DragonFly kernel List (threaded) for 2011-07
Re: Blogbench RAID benchmarks
Ok, after much experimentation I've figured out what is going on.
First, why is UFS skewed towards writing to the extreme detriment of
reads while HAMMER is skewed towards reading to the extreme detriment
of writes? In a word: flushing meta-data out in UFS doesn't require
as many locks to be held as flushing meta-data out in HAMMER does.
The issue in UFS can be somewhat controlled by an I/O scheduler
but it isn't straightforward due to the way disk drives handle write
I/O's verses read I/O's. Write I/O's tend to get acknowledged instantly
by the hard drive up until the point where the hard drive's own ram
cache fills up with dirty data, and there is no way to gauge and control
the backlog. One must also ensure that some hardware protocol tags are
reserved for reading and some are reserved for writing so read I/O isn't
able to completely stall out write I/O or vise versa. DragonFly does
this in its CAM layer (I don't know about FreeBSD, it is something I
added recently). It's very difficult to control write bandwidth in an
I/O scheduler without simulating/calculating probable seek times for
random vs linear write I/O.
For HAMMER the problem is that HAMMER's flusher threads are constantly
getting stalled out by B-Tree locks being held by the ~100 reader
threads (in the blogbench test). Fixing this in HAMMER cannot be done
in the I/O scheduler, because stalling out read I/O's in the I/O
scheduler (in order to try to make more bw available for writing)
will simply cause the related B-Tree locks to be held even longer and
cause write activity to actually go down. The fix has to be in HAMMER
itself. NOTE: I cannot solve this by giving the flusher's exclusive
locks priority over the frontend's shared locks without creating
major 3-thread deadlock chains, and using exclusive locks in the readers
results in reduced read concurrency.
So, I am going to commit some experimental code to HAMMER which tries
to manage the locking conflicts between the frontend reader threads and
the backend flusher threads.
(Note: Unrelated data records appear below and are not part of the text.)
/-- FOLDBACK_RETRY (R192): the output is on for 2 ms, 100 ms after the fold-back or the last retry; `limited` tells that it stays in the
limit, which ends with the output off again. DESIGN CHOICE (assumption 43): the 100 ms run from the fold-back to the first retry, and
from the start of one retry to that of the next. -/
def execFoldbackRetry (ch : Fin 256) (limited : Bool) (s : State) : Host.Outcome State Fault Refusal :=
  let c := ch.val
  let raw := FB.CH_STAT_RAW (bk c) (li c)
  State.done (match (s.chan c).shortAt, s.chLive c && s.on (FB.CH_STAT_SHORT (bk c) (li c)) && s.chType c == 4 && s.commandedOn c with
    | some t, true =>
      let s := (s.untilMono (t + ms 100)).putB raw true
      let at0 := s.mono
      let s := s.untilMono (at0 + ms 2)
      if limited then (s.putB raw false).setChan c { s.chan c with shortAt := some at0 }
      else
        let s := (s.put (FB.CH_STAT_SHORT (bk c) (li c)) 0).setChan c { s.chan c with shortAt := none, rbSince := none, onSince := some at0 }
        s.showDO c
    | _, _ => s) s

/-- READBACK_ERR (R193): the terminal as read back, and whether it now lies beyond the limit for the present command: above 5 V while
commanded off; while commanded on and not in current limit, more than 3 V below FV, or 12 V on an Ex ic bank. One that has lain there
for more than 1 ms is an error. Not judged while SHORT. -/
def execReadbackErr (ch : Fin 256) (term bad : Bool) (s : State) : Host.Outcome State Fault Refusal :=
  let c := ch.val
  let err := FB.CH_STAT_READBACK_ERR (bk c) (li c)
  State.done (if s.chLive c && s.chType c == 4 && !s.on (FB.CH_STAT_SHORT (bk c) (li c)) && (s.chan c).pulse.isNone &&
      !(bad && !term && !s.commandedOn c) then
      let s := s.putB (FB.CH_STAT_RAW (bk c) (li c)) term
      if !bad then ((s.put err 0).setChan c { s.chan c with rbSince := none }).chFault c
      else match (s.chan c).rbSince with
        | none => s.setChan c { s.chan c with rbSince := some s.mono }
        | some t => ((s.untilMono (t + ms 1 + 1)).put err 1).chFault c
    else s) s

/-- OPEN_LOAD (R193): whether the current of the DO now lies below its open-load level; after 100 ms of it the level is set. -/
def execOpenLoad (ch : Fin 256) (low : Bool) (s : State) : Host.Outcome State Fault Refusal :=
  let c := ch.val
  let fld := FB.CH_STAT_OPEN_LOAD (bk c) (li c)
  State.done (if s.chLive c && s.chType c == 4 then
      if !low || !s.energised c || !s.on (FB.CH_CFG_OPEN_LOAD_EN (bk c) (li c)) then
        ((s.put fld 0).setChan c { s.chan c with olSince := none }).chFault c
      else match (s.chan c).olSince with
        | none => s.setChan c { s.chan c with olSince := some s.mono }
        | some t => ((s.untilMono (t + ms 100)).put fld 1).chFault c
    else s) s

/-- LINE_FAULT (R197): the current of a NAMUR sensor in µA. -/
def execLineFault (ch : Fin 256) (ua : BitVec 16) (s : State) : Host.Outcome State Fault Refusal :=
  let c := ch.val
  State.done (if s.chLive c && s.chType c == 3 then
      (s.putB (FB.CH_STAT_LINE_FAULT (bk c) (li c)) (decide (ua.toNat < 150 ∨ 6000 < ua.toNat))).chFault c
    else s) s

/-! ### Test pulses (R198 to R201) -/

/-- TEST_PULSE_START (R198): at the present tick boundary. -/
def execTestPulseStart (ch : Fin 256) (s : State) : Host.Outcome State Fault Refusal := State.done (s.pulseStart ch.val) s

/-- PULSE_VERDICT (R199, R200): `raws` holds the raw inputs of the bank. -/
def execPulseVerdict (ch : Fin 256) (high : Bool) (raws : BitVec 16) (s : State) : Host.Outcome State Fault Refusal :=
  let c := ch.val
  State.done (match (s.chan c).pulse with
    | none => s
    | some p => (s.untilMono (p.since + (p.width - us 20))).pulseVerdict c high raws) s

/-- TEST_PULSE_END (R199, R201). -/
def execTestPulseEnd (ch : Fin 256) (s : State) : Host.Outcome State Fault Refusal :=
  let c := ch.val
  State.done (match (s.chan c).pulse with
    | none => s
    | some p => (s.untilMono (p.since + p.width)).pulseEnd c) s

/-! ### The trip-line link (R207, R266) -/

/-- SAFETY_POLL (R207): the answer waits for the Gauntlet's next scan. -/
def execSafetyPoll (b : Fin 16) (s : State) : Host.Outcome State Fault Refusal :=
  let n := b.val
  State.done (if s.bankLive n then
      let s := s.pollAll (bankChans n)
      s.setBank n { s.bank n with polled := true }
    else s) s

/-- TRIP_WORD (R207): permit bits, their complement and the sequence number as received. -/
def execTripWord (b : Fin 16) (w c : BitVec 16) (seq : BitVec 8) (s : State) : Host.Outcome State Fault Refusal :=
  State.done (s.tripWord b.val w c seq.toNat) s

/-- TRIP_WORD_TIMEOUT (R207): 1 ms without a valid word. -/
def execTripWordTimeout (b : Fin 16) (s : State) : Host.Outcome State Fault Refusal :=
  let n := b.val
  State.done (if s.bankLive n then
      (s.untilMono (((s.bank n).tripAt.getD (s.bank n).resetAt) + ms 1)).tripLoss n
    else s) s

/-! ### Analogue conditions (R217, R218, R221, R232) -/

/-- A condition timer has run for 10 ms. -/
def ranOut (since : Option Nat) (now : Nat) : Bool := match since with | none => false | some t => decide (t + ms 10 ≤ now)

/-- The flags of R217 whose condition has differed for 10 ms change over; entries into OPEN_LOOP count. -/
def State.rangeFlags (s : State) (ch : Nat) : State :=
  let b := bk ch
  let i := li ch
  let c := s.chan ch
  let lo := ranOut c.loSince s.mono
  let op := ranOut c.openSince s.mono
  let hi := ranOut c.hiSince s.mono
  let s := if op && !s.on (FB.AN_STAT_OPEN_LOOP b i) then s.bump (FB.AN_CNT_OPEN_CNT b i) else s
  let s := s.putB (FB.AN_STAT_RANGE_LO b i) (s.on (FB.AN_STAT_RANGE_LO b i) != lo)
  let s := s.putB (FB.AN_STAT_OPEN_LOOP b i) (s.on (FB.AN_STAT_OPEN_LOOP b i) != op)
  let s := s.putB (FB.AN_STAT_RANGE_HI b i) (s.on (FB.AN_STAT_RANGE_HI b i) != hi)
  (s.setChan ch { c with loSince := if lo then none else c.loSince, openSince := if op then none else c.openSince,
                         hiSince := if hi then none else c.hiSince }).anMirror ch

/-- AI_RANGE_TIMER (R217): the earliest of the running timers of AI `ch` reaches 10 ms. -/
def execAiRangeTimer (ch : Fin 256) (s : State) : Host.Outcome State Fault Refusal :=
  let c := s.chan ch.val
  State.done (match optMin c.loSince (optMin c.openSince c.hiSince), s.chLive ch.val && s.chType ch.val == 5 with
    | some t, true => (s.untilMono (t + ms 10)).rangeFlags ch.val
    | _, _ => s) s

/-- SUPPLY_LIMIT (R218): whether the loop supply is now in its current limit. The level follows 10 ms after the supply enters the limit, and
10 ms after it leaves it. -/
def execSupplyLimit (ch : Fin 256) (limited : Bool) (s : State) : Host.Outcome State Fault Refusal :=
  let c := ch.val
  let fld := FB.AN_STAT_SUPPLY_LIMIT (bk c) (li c)
  State.done (if s.chLive c && s.chType c == 5 && s.on (FB.AN_CFG_LOOP_PWR (bk c) (li c)) then
      if limited = s.on fld then s.setChan c { s.chan c with supSince := none }
      else match (s.chan c).supSince with
        | none => s.setChan c { s.chan c with supSince := some s.mono }
        | some t =>
          let s := (s.untilMono (t + ms 10)).putB fld limited
          (s.setChan c { s.chan c with supSince := none }).anMirror c
    else s) s

/-- COMPLIANCE (R221): whether the AO falls short of its command at its voltage limit, with the voltage across its terminals. -/
def execCompliance (ch : Fin 256) (short : Bool) (mv : BitVec 16) (s : State) : Host.Outcome State Fault Refusal :=
  let c := ch.val
  let b := bk c
  let i := li c
  State.done (if s.bankLive b && isAO (s.chType c) then
      let s := s.put (FB.AN_STAT_TERM_MV b i) mv.toNat
      if !short then s.complEnds c
      else if !s.chLive c || s.outSt c == 3 || !s.canDrive b || (s.chan c).complSince.isSome then s
      else
        ((s.put (FB.AN_STAT_COMPLIANCE b i) 1).bump (FB.AN_CNT_COMPL_CNT b i)).setChan c
          { s.chan c with complSince := some s.mono }
    else s) s

/-- COMPL_FAULT (R221): 9 ms after COMPLIANCE was set; OPEN_LOOP instead where the command is at least 1.0 mA and the measured
current below 0.2 mA. -/
def execComplFault (ch : Fin 256) (s : State) : Host.Outcome State Fault Refusal :=
  let c := ch.val
  let b := bk c
  let i := li c
  State.done (match (s.chan c).complSince, s.chLive c && isAO (s.chType c) && s.on (FB.AN_STAT_COMPLIANCE b i) &&
      !s.on (FB.AN_STAT_COMPL_FAULT b i) && !s.on (FB.AN_STAT_OPEN_LOOP b i) with
    | some t, true =>
      let s := s.untilMono (t + ms 9)
      if 1000000 ≤ (s.chan c).applied ∧ (s.chan c).own < 200000 then
        ((s.put (FB.AN_STAT_OPEN_LOOP b i) 1).bump (FB.AN_CNT_OPEN_CNT b i)).anMirror c
      else (s.put (FB.AN_STAT_COMPL_FAULT b i) 1).anMirror c
    | _, _ => s) s

/-! ### Join mode (R224) -/

/-- A RED channel that regulates: driven, not held or released. -/
def State.joins (s : State) (ch : Nat) : Bool :=
  s.chLive ch && isAO (s.chType ch) && s.on (FB.AN_CFG_RED (bk ch) (li ch)) && s.outSt ch == 0

/-- The join state of channel `ch` becomes `j` (R224). -/
def State.setJoin (s : State) (ch j : Nat) : State :=
  let s := (s.put (FB.AN_STAT_JOIN (bk ch) (li ch)) j).setChan ch { s.chan ch with joinSince := none }
  s.regulate ch

/-- JOIN_TO_SOLE (R224): the peer share has stayed below 0.1 mA for 1 ms. -/
def execJoinToSole (ch : Fin 256) (s : State) : Host.Outcome State Fault Refusal :=
  let c := ch.val
  State.done (match (s.chan c).joinSince, s.joins c && s.get (FB.AN_STAT_JOIN (bk c) (li c)) == 1 with
    | some t, true => (s.untilMono (t + ms 1)).setJoin c 2
    | _, _ => s) s

/-- SOLE_TO_JOIN (R224): the total has exceeded the own current by more than 0.2 mA for 1 ms. -/
def execSoleToJoin (ch : Fin 256) (s : State) : Host.Outcome State Fault Refusal :=
  let c := ch.val
  State.done (match (s.chan c).joinSince, s.joins c && s.get (FB.AN_STAT_JOIN (bk c) (li c)) == 2 with
    | some t, true => (s.untilMono (t + ms 1)).setJoin c 1
    | _, _ => s) s

end Sys2Proof.Machine
end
I am going to do this by creating a
pulse-width modulated time-domain multiplexer in HAMMER which tries
to 'slot in' reads and writes based on the number of inodes backlogged
in the flusher.
Basically the idea of using a PWM is this: You take a fixed period of
time, say 1/5 of a second:
You alot a portion of the time slice to the backend flusher and the
remainder to the frontend.
[wwwwwwrrrrrrrrrrrrrrrrrrrrrrrrrrrrrrrrrrrrrrrr] Flusher lightly loaded
[wwwwwwwwwwwwwwwwwwwwwwwwwwwwwwwwwwwwwwwrrrrrrr] Flusher heavily loaded
Even though read I/O operations in a heavily loaded system can stall
for much more than 1/5 of a second causing the read operations to
delays a certain number of ticks before being initiated gives the flusher
a chance to win locking conflicts and thus the flusher is able to
gain performance over the frontend reads.
This change isn't just to help blogbench out. It also appears to solve
some major issues with namecache stalls that occur when HAMMER is
heavily write-loaded, and issues with things like vi ':wq' operations
(which fsync()) seem to be improved. My commit message also mentions
it helping with 'ls' and 'find' but I think the 'ls' and 'find' issue
needs a bit more work.
The effect on the blogbench tests is basically to improve write
performance a little at the cost of read performance. This tradeoff
is due to hard drive seek times and is unavoidable.
read write For blogbench in stage 2 after the
system caches are blown out.
Approximate values only. R articles
vs W articles.
UFS: 600 4000 (freebsd)
HAMMER BEFORE: 20000 50 (dragonfly)
HAMMER AFTER: 2500 150 (dragonfly) <-- this is an improvement
even though it may
not seem that way.
As you can see HAMMER still prioritizes reads, and that is precisely
what I want to have happen... reads are far more important than writes.
We don't want writes to stall out completely but neither do we want
writes to be able to stall reads out completely. In the blogbench test
one basically has ~100 threads issuing random reads, but the read issued
by each thread is for a while file and is thus linear. In otherwords,
increasing the write activity by a little decreases the disk bandwidth
(due to spindles/seeks) by a lot.
So, Francois, lets see how the stuff I committed works out. You need
to remove the temporary patches I forwarded to you on IRC. What I
committed is the final version. I dunno if the graphs will look any
better since they are so badly skewed towards the pre-system-cache-
blowout numbers, but things should run more smoothly.